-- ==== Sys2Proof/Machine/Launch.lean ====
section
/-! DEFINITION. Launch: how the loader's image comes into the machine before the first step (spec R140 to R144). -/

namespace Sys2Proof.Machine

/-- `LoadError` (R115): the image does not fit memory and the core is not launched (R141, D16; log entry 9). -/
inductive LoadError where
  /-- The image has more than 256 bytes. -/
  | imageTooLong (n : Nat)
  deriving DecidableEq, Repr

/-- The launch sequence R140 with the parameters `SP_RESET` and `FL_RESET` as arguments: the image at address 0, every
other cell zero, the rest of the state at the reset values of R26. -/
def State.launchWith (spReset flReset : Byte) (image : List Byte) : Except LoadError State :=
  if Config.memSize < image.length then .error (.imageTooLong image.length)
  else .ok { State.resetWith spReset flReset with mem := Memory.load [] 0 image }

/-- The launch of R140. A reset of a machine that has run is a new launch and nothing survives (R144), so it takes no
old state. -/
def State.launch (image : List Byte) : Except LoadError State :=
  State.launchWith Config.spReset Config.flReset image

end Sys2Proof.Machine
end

____________

### Problem description:
Determine how many lines above hold the word "imageTooLong", then give only that number.

### Task result:
2